De omstandigheid dat de verdachte behoudens het slaan in het gezicht en het duwen in de badkamer van het slachtoffer geen herinnering lijkt te hebben aan de gebeurtenissen na het ontstaan van de ruzie, staat er niet aan in de weg dat de conclusie kan worden getrokken dat verdachte zijn echtgenote opzettelijk van het leven heeft beroofd.
De rechtbank verwerpt, gelet op hetgeen hiervoor is overwogen, het verweer van de raadsman dat er geen sprake kan zijn van opzet omdat niet bekend is welke gedragingen hebben geleid tot de dood van het slachtoffer.
De rechtbank is met de raadsman en de officier van justitie van oordeel dat de verdachte moet hebben gehandeld in een opwelling en dat er geen sprake is geweest van kalm beraad en rustig overleg, zodat er wel sprake is van doodslag, maar de rechtbank de verdachte zal vrijspreken voor de primair impliciet ten laste gelegde moord.
De rechtbank acht op grond van voornoemde bewijsmiddelen wettig en overtuigend bewezen dat verdachte het ten laste gelegde heeft begaan, met dien verstande dat:
hij omstreeks 9 oktober 2010 in de gemeente Hoorn opzettelijk [slachtoffer] van het leven heeft beroofd, immers heeft verdachte met dat opzet meermalen heftig uitwendig mechanisch botsend geweld toegepast tegen het lichaam van die [slachtoffer], tengevolge waarvan voornoemde [slachtoffer] is overleden.
6. De strafbaarheid van het bewezen verklaarde
Er zijn geen feiten en omstandigheden aannemelijk geworden die de strafbaarheid van het bewezen verklaarde uitsluiten, zodat dit strafbaar is.
Het bewezen verklaarde levert op:
Doodslag.
7. De strafbaarheid van de verdachte
De psycholoog drs. R.S. Turk heeft geadviseerd betrokkene voor het ten laste gelegde als volledig toerekeningsvatbaar te beschouwen.

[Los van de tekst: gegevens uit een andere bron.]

/-- The sequencer's step in an authorised tick (phases 48 to 55). -/
def State.seqStep (s : State) : State :=
  let q := s.seq
  let s := if q.state = 2 then { s with seq := { s.seq with n := s.seq.n + 1 } } else s
  let s := if q.state = 3 then { s with seq := { s.seq with syn := true } } else s
  let s := s.seqLatchJump
  let s := { s with seq := { s.seq with go := false, pause := false, resume := false, abort := false } }
  if q.abort && s.seqActive then s.seqOff.seqAbort 1
  else if q.state = 1 then
    if s.seqTrig q.go then
      let s := ({ s with seq := { s.seq with state := 2 } } : State).raise P.SEQ 1
      let k := s.fd R.SEQ_START 0 8
      s.seqPoint k (s.segFirst k)
    else s
  else if q.state = 2 then
    if q.pause then { s.seqPrecStop with seq := { s.seqPrecStop.seq with state := 3 } } else s.seqRun
  else if q.state = 3 ∧ q.resume then ({ s with seq := { s.seq with state := 2 } } : State).seqRun
  else s

/-- The window of a PREC point that has ended is cut off: the record has V as for MEAN (R547). -/
def State.precLost (s : State) : State :=
  match s.seq.prec with
  | none => s
  | some e => ((({ s with seq := { s.seq with prec := none } } : State).capWrite e.1 e.2.1 e.2.2).seqPrecStop).raise P.SEQ 11

/-- TCK entered SAFE or IDLE: the sequencer aborts (R556); an arm request stays held for the next authorised tick (R533). -/
def State.seqTckLeave (s : State) : State := if s.precLost.seqActive then s.precLost.seqAbort 2 else s.precLost

end Sys2Proof.Machine
end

Verdachte is strafbaar nu ook overigens niet gebleken is van enige omstandigheid die de strafbaarheid uitsluit.
Standpunt van de officier van justitie
De officier van justitie heeft gevorderd dat de rechtbank de verdachte zal veroordelen tot gevangenisstraf voor de duur van 10 jaren, met aftrek van de tijd die de verdachte in verzekering en in voorlopige hechtenis heeft doorgebracht.

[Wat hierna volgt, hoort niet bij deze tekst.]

/-- A valid header: fields, ends of proposals, seeds, the stage's count, the end of training, payload (R243, R247, R248, R253, R261, R267 to R269). `lost` tells that the tap
record is missing. -/
def State.sfValid (s : State) (h : Nat) (rx : SfRx) (lost : Bool) : State :=
  let lt := hfld h 37 1 == 1
  let stage := hfld h 28 3
  let s := { s with isn := { s.isn with
    rxHdr := h, rxSfn := hfld h 38 12, ltRx := lt, lpiRx := hfld h 34 1 == 1, rcvRx := s.isn.rcvRx || (hfld h 33 1 == 1 && s.isn.done) } }
  let s := if !s.ownCount && (stage == s.isn.stage || (stage == 4 && s.inX)) then { s with isn := { s.isn with left := hfld h 16 12 } } else s
  let s := if hfld h 33 1 = 1 then s.rcvTrigger else s
  let s :=
    match s.isn.rxSeedNext with
    | some v => if lt then ({ s with isn := { s.isn with rxSeedNext := none } }).wr R.ISN_RXSEED (wd v) else s
    | none => s
  let s :=
    match s.isn.prop with
    | some p =>
      if p.ack = 2 then
        (if hfld h 35 2 = 0 then ({ s with isn := { s.isn with prop := none } } : State).propose (usable.map (s.rxLoad p.slot)) else s)
      else if p.slot = lt then (({ s with isn := { s.isn with prop := none } }).inc R.ISC_SWAPS).raise P.ISN 4
      else s
    | none => s
  let s :=
    if !s.isn.done && s.isn.stage == 0 && stage == 0 && s.isn.locked then
      ({ s with isn := { s.isn with done := true, left := 0, echoBase := s.fd R.ISC_ECRES 0 8, echoHigh := 0 } }).raise P.ISN 2
    else s
  let s := s.isnLink
  if (stage = 0 ∨ stage = 4) ∧ !lost then
    let n := payBits (s.rxLoad lt) / 8
    let bits := scramble (scrStart (s.rd R.ISN_RXSEED).toNat (hfld h 38 12)) (octBits (rx.oct.take n))
    s.payload (bitOcts (rx.oct.take n).length bits) (if stage = 0 then some (hfld h 16 12) else none) rx.stamp
  else s

/-- The aligner leaves LOCKED on the fourth miss in a row; in stages P to X training fails (R249, R260). -/
def State.unlock (s : State) : State :=
  let s := ({ s with isn := { s.isn with locked := false, cands := [], miss := 0, skip := true, rxBuf := [], fine := 0 } }).inc R.ISC_LOCKLOSS
  let s := s.raise P.ISN 1
  if !s.isn.done && decide (s.isn.stage ≤ 4) then s.trainFail else s.isnLink

/-- A carrier in force has lost its margin: a new table is proposed (R265). -/
def State.dropCheck (s : State) : State :=
  let m := s.fd R.ISN_LOADCFG 0 7
  let d := 4 * s.fd R.ISN_LOADCFG 12 4
  let bad := usable.any fun k => let b := s.rxLoad s.isn.ltRx k; decide (b ≥ 1) && decide (s.snr k + d < loadThr b + m)
  if s.showtime && s.isn.locked && bad then s.propose s.calcTable else s

/-- The aligner searches: candidates advance, the first to complete CHECK locks, and new detections become candidates, up to 8 (R258). The gain steps until something is
detected, and freezes for the rest of that superframe (R255). -/
def State.sfSearch (s : State) (rx : SfRx) : State :=
  let found := rx.wins.filter s.detected
  let dets := mergeWins [] found
  let top := rx.wins.foldl (fun m w => max m w.pos) 0
  let ends := s.isn.cands.map (candStep dets rx.wins top)
  let s := s.gainSearch rx.start rx.peak (found.map (·.pos))
  match firstLock ends with
  | some (p, h) =>
    let lost := s.tapLost
    let s := s.tapTake true
    let s := { s with isn := { s.isn with locked := true, cands := [], miss := 0, expect := (p + 800 + rx.slip).toNat, rxStart := rx.stamp } }
    ((((s.raise P.ISN 0).measure rx).measureRev rx).sfValid h rx lost).isnLink
  | none =>
    let fresh := dets.filter fun w => s.isn.cands.all fun c => w.pos != c.pos && w.pos != c.pos + 800
    let s := (s.tapTake false).measureRev rx
    { s with isn := { s.isn with cands := (kept ends ++ fresh.map fun w => (⟨w.pos, false⟩ : Cand)).take 8 } }

/-- A superframe at the expected position in LOCKED (R236, R255, R259 to R261, R273). -/
def State.sfLocked (s : State) (rx : SfRx) : State :=
  let w := rx.wins.find? fun w => w.pos == s.isn.expect
  let det := match w with
    | some w => s.detected w
    | none => false
  let hdr := (w.bind (·.hdr)).filter hcrcOk
  let lost := s.tapLost
  let s := s.tapTake true
  let s := { s with isn := { s.isn with expect := (s.isn.expect + 800 + rx.slip).toNat, rxStart := rx.stamp } }
  let s :=
    if s.tmaster then s
    else if s.clk.state = .locked then s.dcoCorrect 16
    else if s.clk.state = .pull || s.clk.state = .search then s.dcoCorrect 640000
    else s
  let s := if det then s else s.inc R.ISC_SYNCMISS
  let s := if hdr.isSome || s.isn.lpiRx then s else s.inc R.ISC_HDRERR
  let hit := det && (hdr.isSome || s.isn.lpiRx)
  let s := { s with isn := { s.isn with miss := if hit then 0 else s.isn.miss + 1 } }
  let s := (if det then (s.gainTrack rx.spow).measure rx else s).measureRev rx
  let s := if det then s.dropCheck else s
  let s : State :=
    match hdr with
    | some h => s.sfValid h rx lost
    | none =>
      if s.isn.lpiRx then s
      else
        let s := { s with isn := { s.isn with skip := true, rxBuf := [], left := if s.ownCount then s.isn.left else s.isn.left - 1 } }
        if s.rxStage = 0 ∨ s.rxStage = 4 then s.inc R.ISC_PAYDROP else s
  if s.isn.miss ≥ 4 then s.unlock else s

/-- A superframe's time of the receiver (R257 to R261): the residuals first (R252, R254), then the aligner. -/
def State.sfRx (s : State) (rx : SfRx) : State :=
  if s.lnk.profact ≠ 3 || s.isn.stage = 7 || !s.portOn then s
  else
    let e := s.echoCheck rx
    if e.2 then e.1
    else if e.1.isn.locked then e.1.sfLocked rx
    else e.1.sfSearch rx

Standpunt van de verdediging
De raadsman heeft de rechtbank verzocht om bij de strafoplegging de verdachte een restje levensperspectief te gunnen.
De verdachte heeft zich in de echtelijke woning schuldig gemaakt aan doodslag op zijn echtgenote door zeer ernstig geweld op haar toe te passen, waardoor zij onder meer bijzonder ernstig inwendig letsel heeft bekomen, ten gevolge waarvan zij is overleden.

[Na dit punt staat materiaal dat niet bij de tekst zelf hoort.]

-- ==== Sys2Proof/Machine/Tck.lean ====
section
/-! DEFINITION. The clock state machine, the tick state machine, arming, authorisations and the entries to SAFE and IDLE (chapter 1). -/

namespace Sys2Proof.Machine

/-! ## Line-time (R39, R40) -/

/-- The phase of the next strobe or output write of the tick in progress, its length where none is left (R54, R55). -/
def State.slotDue (s : State) : Nat :=
  let at0 (k : Nat) : Nat := k * s.slotLen + s.fd R.TCK_STROBE 0 18
  if s.tck.evals < s.adc.slot then at0 (s.adc.slot - 1) + (if s.tck.lat then 320 else 128)
  else if s.adc.slot < s.slots then at0 s.adc.slot
  else s.tickLen

/-- The last phase at which the next part of Table 1-2 after the commit phases can begin (R24). -/
def State.partDue (s : State) : Nat :=
  let g := s.guardG
  match s.tck.step with
  | 0 => 64
  | 1 => g
  | 2 => g + 64
  | 3 => g + 383
  | 4 => g + 447
  | _ => s.tickLen - 1

/-- The line-time counter moves on by a number of units, and the phase of a tick in progress with it, 8 core cycles in 5 units (R19), up to what is due next in the tick. -/
def State.elapse (s : State) (dt : LineTime) : State :=
  let lt := s.lt + dt
  if s.ticking && s.tck.inTick then
    { s with lt := lt, tck := { s.tck with phase := max s.tck.phase (min ((lt - s.tck.edge).toNat * 8 / 5) (min s.slotDue s.partDue)) } }
  else { s with lt := lt }

/-- `a` is ahead of `b`, and by how much (R39); 0 when it is not. -/
def ahead (a b : LineTime) : Nat :=
  let d := (a - b).toNat
  if d < 2 ^ 47 then d else 0

/-- Tick number `m` is ahead of tick number `k` (R39). -/
def tickAhead (m k : Word) : Bool :=
  let d := (m - k).toNat
  decide (1 ≤ d) && decide (d < 2 ^ 31)

/-- The counter is loaded, and the load is recorded as STEP (R27). -/
def State.loadLt (s : State) (v : LineTime) : State := ({ s with lt := v } : State).raise P.CLK 3

/-! ## Clock states (Table 1-3, R813) -/

/-- Mean of the last corrections, the frequency HOLD freezes at; its rounding is a design choice (log entry 12). -/
def meanCorr (l : List Int) (d : Int) : Int := if l.isEmpty then d else (2 * l.foldl (· + ·) 0 + l.length) / (2 * l.length)

/-- The DCO starts at the rate of the RC oscillator, an offset within its tuning range that the spec does not state (Table 1-3, R814): a free value. -/
def State.dcoStart (s : State) : State :=
  let r := s.draw
  r.1.wr R.CLK_DCOW (wdI ((r.2.toNat % 1280001 : Nat) - 640000 : Int))

/-- CLK moves to a state: LOSS and LOCK, the length of a HOLD, the frozen DCO, an invalid counter, CYC.STAT.SEQV (R305) and a coordinator that halts (R178). SEARCH starts
the DCO at the rate of the RC oscillator, or from REF at REFIN's. A step that R28 has put off is dropped on the way to OSC, SEARCH or REF, the counter being invalid or loaded
anew there (the spec does not say: DESIGN CHOICE, log entry 51). -/
def State.clkTo (s : State) (st : ClkState) : State :=
  let was := s.clk.state
  if was = st then s
  else
    let s := if was = .hold then s.wr R.CLK_HOLDT (wd ((s.lt - s.clk.holdAt).toNat / 100)) else s
    let s := { s with clk := { s.clk with state := st, good := 0, bad := 0, benchZero := false } }
    let s := if st = .osc ∨ st = .search then { s with clk := { s.clk with stepDue := false, stepLoad := none } } else s
    let s :=
      if st = .hold then
        ({ s with clk := { s.clk with holdAt := s.lt } } : State).wr R.CLK_DCOW (wdI (meanCorr s.clk.corr (s.rd R.CLK_DCOW).toInt))
      else s
    let s := if st = .search then { s with cyc := { s.cyc with seqv := false } } else s
    let s := if st = .search then (if was = .ref then s.wr R.CLK_DCOW 0#32 else s.dcoStart) else s
    let s := if was = .locked ∧ (st = .hold ∨ st = .pull) then (s.inc R.CLK_LOSSCT).raise P.CLK 1 else s
    let s := s.raiseIf (st == .locked) P.CLK 0
    if was = .ref then s.coordLost else s

/-- CLK enters REF; with the local and bench sources the counter starts at zero, and with the network source it waits for the first host stamp (R33, R35, R38). The source of
ticks decides at the entry: a change of TCK.CTRL.SRC while CLK stays in REF loads nothing more (the spec does not say: DESIGN CHOICE, log entry 51). -/
def State.enterRef (s : State) : State :=
  let s := s.clkTo .ref
  let s := { s with clk := { s.clk with afterLoss := false, stepDue := false, stepLoad := none } }
  if s.fd (rCTRL P.TCK) 0 2 = 0 then { s with clk := { s.clk with refLoaded := false } }
  else ({ s with clk := { s.clk with refLoaded := true } } : State).loadLt 0#48

/-- CLK leaves OSC, or enters REF, when what Table 1-3, R37, R38 and R817 ask for holds. R37 binds the way from OSC: where SRC has been 0 since the loss and CLK has locked to the
host, R38's 'as soon as REFOK becomes 1' applies in every tick state (DESIGN CHOICE, log entry 51). -/
def State.clkEval (s : State) : State :=
  let src := s.bit (rCTRL P.CLK) 0
  match s.clk.state with
  | .osc =>
    if !s.clk.pllok || s.pwr.inReset then s
    else if !src then s.clkTo .search
    else if s.clk.refok && (!s.clk.afterLoss || s.direct) then s.enterRef
    else s
  | .ref => s
  | _ => if src && s.clk.refok then s.enterRef else s

/-- CLK.CTRL.SRC has changed to the value it now holds (R38). REFIN is taken as exactly 25 MHz, so that the rate the DCO starts at is 100 MHz and CLK.DCOW shows 0 (R814; DESIGN
CHOICE, log entry 51). -/
def State.clkSrc (s : State) : State :=
  if !s.bit (rCTRL P.CLK) 0 && s.clk.state == .ref then s.clkTo .search else s.clkEval

/-! ## Tick states (Table 1-5) -/

/-- Every open page closes (R129). -/
def State.closePages (s : State) : State :=
  allPages.foldl (fun (s : State) p => if s.fd (rLOCK p) 16 4 = 0 then s else s.setF (rLOCK p) 16 4 0) s

/-- The staged set-point block is discarded (R312). -/
def State.dropStaged (s : State) : State :=
  match s.cyc.staged with
  | none => s
  | some _ => (({ s with cyc := { s.cyc with staged := none } } : State).inc R.CYC_SPDROP).raise P.CYC 2

/-- What every entry to SAFE or IDLE does once the state has changed: the shadows commit (R10), routes of live pages are presented (R136), the staged block
and the pending authorisation go, the sequencer aborts (R556), the force channels and injectors stop (R520, R633), the core runs free (R49). -/
def State.tckLeave (s : State) (was : TckState) : State :=
  let s := { s with tck := { s.tck with pend := none, synth := false, inTick := false, stopReq := false, safeReq := [], phase := 0 } }
  let s := s.commitEdge.presentAll.dropStaged
  let s := if s.frozen then s else s.seqTckLeave
  let s := if !s.frozen && (was == .run || was == .holdover) then ((s.fmLeave).injStop 0 false).injStop 1 false else s
  { s with cpu := { s.cpu with parked := s.frozen }, landed := [], mon := { s.mon with stepping := false } }

/-- The FLT bit of a cause, and the order in which a cause is chosen (R82). -/
def safeFlt (c : Nat) : Nat := if c = 1 then 0 else if c = 3 then 1 else if c = 2 then 2 else 3

/-- TCK enters SAFE with the causes that fall due (R51, R82), and the step of R28 follows. -/
def State.enterSafe (s : State) (causes : List Nat) : State :=
  if s.tck.state = .safe ∨ s.tck.state = .idle then s
  else
    let was := s.tck.state
    let cause := ([3, 2, 4, 1].find? (· ∈ causes)).getD 4
    let s := { s with tck := { s.tck with state := .safe, cause := cause } }
    let s := (s.tckLeave was).closePages.stageSafe
    let s := causes.foldl (fun (s : State) c => s.setFlt P.TCK (safeFlt c)) s
    let s := s.raise P.TCK 5
    let s := match s.clk.stepLoad with
      | some d => ({ s with clk := { s.clk with stepDue := false, stepLoad := none } } : State).loadLt (s.lt + d)
      | none => s
    s.clkEval

/-- TCK enters IDLE. -/
def State.enterIdle (s : State) : State :=
  let was := s.tck.state
  let s := { s with tck := { s.tck with state := .idle, cause := 0 } }
  ((s.tckLeave was).stageSafe).clkEval

/-- The end of a tick: a SAFE request is taken before a STOP (Table 1-5). A STOP asked for in the tick whose end is the line-time at which holdover is exhausted enters IDLE: R61
asks that TCK is still in HOLDOVER at that line-time (DESIGN CHOICE, log entry 51). -/
def State.tickOver (s : State) : State :=
  let s := { s with tck := { s.tck with synth := false, inTick := false } }
  if s.tck.safeReq ≠ [] then s.enterSafe s.tck.safeReq
  else if s.tck.stopReq then s.enterIdle
  else s

/-- A SAFE request made between ticks, when no tick is in progress, takes effect at once. -/
def State.safeNow (s : State) : State :=
  if s.ticking && !s.tck.inTick && s.bench && s.tck.safeReq ≠ [] then s.enterSafe s.tck.safeReq else s

/-- The output latency the first tick of a run would use, in core cycles (R50, R659). -/
def State.firstLat (s : State) : Nat := if 2 ≤ s.twn.pstate ∧ s.twn.pstate ≤ 5 then 320 else 128

/-- The arming checks (R50, R759). -/
def State.armOk (s : State) : Bool :=
  let per := s.periodUs
  let ph := s.fd R.TCK_STROBE 0 18
  let src := s.fd (rCTRL P.TCK) 0 2
  s.direct && decide (10 * s.slots ≤ per) && decide (per ≤ 1000 * s.slots) && decide (64 ≤ ph) &&
  decide (ph + s.firstLat ≤ s.tickLen / s.slots - 1) && s.clk.pllok && src != 3 && (src != 1 || s.clk.state == .ref) &&
  (s.lnk.profact != 3 || per % 20 == 0) && s.fls.op.isNone

/-- The core stands parked at PC, and CPU.LASTUSE takes the cycles `use` (R380). -/
def State.parkWith (s : State) (use : Nat) : State :=
  let lp := s.cpu.psr.lp
  let s := (s.wr R.CPU_PARKPC s.cpu.pc).wr R.CPU_LASTUSE (wd (use % 2 ^ 19))
  { s with cpu := { s.cpu with parked := true, long := s.cpu.long || lp, longPc := if lp then s.cpu.pc else s.cpu.longPc } }

/-- The core parks on entry to ARMED, with no phase 64 to count from: CPU.LASTUSE takes a free value (R53, R380). -/
def State.parkArmed (s : State) : State :=
  let r := s.draw
  r.1.parkWith r.2.toNat

/-- Entry to ARMED: no request of an earlier run stands, the core parks, and the loops restart (R518, R573). -/
def State.armEntry (s : State) : State :=
  let s := { s with fmA := { s.fmA with reqs := [] }, fmB := { s.fmB with reqs := [] } }
  let s := ({ s with tck := { s.tck with state := .armed, cause := 0, pend := none, stopReq := false, safeReq := [], inTick := false } } : State).parkArmed
  (List.range 8).foldl (fun (s : State) n => if s.bit (rCTRL (P.LP n)) 0 then s.loopRestart n else s) s

/-- A write of 1 to TCK.CTRL.ARM (R50, R53, R574, R778). -/
def State.tckArm (s : State) : State :=
  if !s.armOk then s.raise P.TCK 9
  else
    let s := s.armEntry
    if s.bench && s.clk.state == .osc then
      ({ s with clk := { s.clk with benchZero := true } } : State).loadLt 0#48
    else s

/-- A write of 1 to TCK.CTRL.STOP (Table 1-5). -/
def State.tckStop (s : State) : State :=
  match s.tck.state with
  | .armed => s.enterIdle
  | .run | .holdover => if s.tck.inTick then { s with tck := { s.tck with stopReq := true } } else s.enterIdle
  | _ => s

/-- A write of 1 to TCK.CTRL.MCLR (R80). -/
def State.mclr (s : State) : State := s.setF R.TCK_MINMARG 0 20 0xFFFFF

/-! ## Authorisations (R41 to R45) -/

/-- A rejection (R43). -/
def State.authRej (s : State) (why : Nat) : State :=
  let r := s.rd R.TCK_REJ
  let n := fld r 0 24
  let s := s.wr R.TCK_REJ (setFld (setFld r 0 24 (if n ≥ 0xFFFFFF then 0xFFFFFF else n + 1)) 24 4 why)
  ({ s with cyc := { s.cyc with rejWhy := why } } : State).raise P.TCK 2

/-- A late (event 0) or duplicate (event 1) authorisation is discarded. -/
def State.authDrop (s : State) (ev : Nat) : State := (s.inc R.TCK_LATE).raise P.TCK ev

/-- Line-time units of a tick period. -/
def State.periodLt (s : State) : Nat := 100 * s.periodUs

De verdachte heeft daarmee een einde gemaakt aan het leven van zijn vrouw, de moeder van hun beider dochter en de oma van hun beider kleinkind. Hij heeft haar het meest wezenlijke bezit, haar leven, ontnomen. Tevens heeft de verdachte hun dochter en overige nabestaanden onbeschrijfelijk veel leed toegebracht. .
Het opzettelijk benemen van het leven van een ander behoort tot de ernstigste delicten die onze rechtsorde kent.
Op een dergelijk feit kan niet anders worden gereageerd dan met het opleggen van een gevangenisstraf van aanzienlijke duur.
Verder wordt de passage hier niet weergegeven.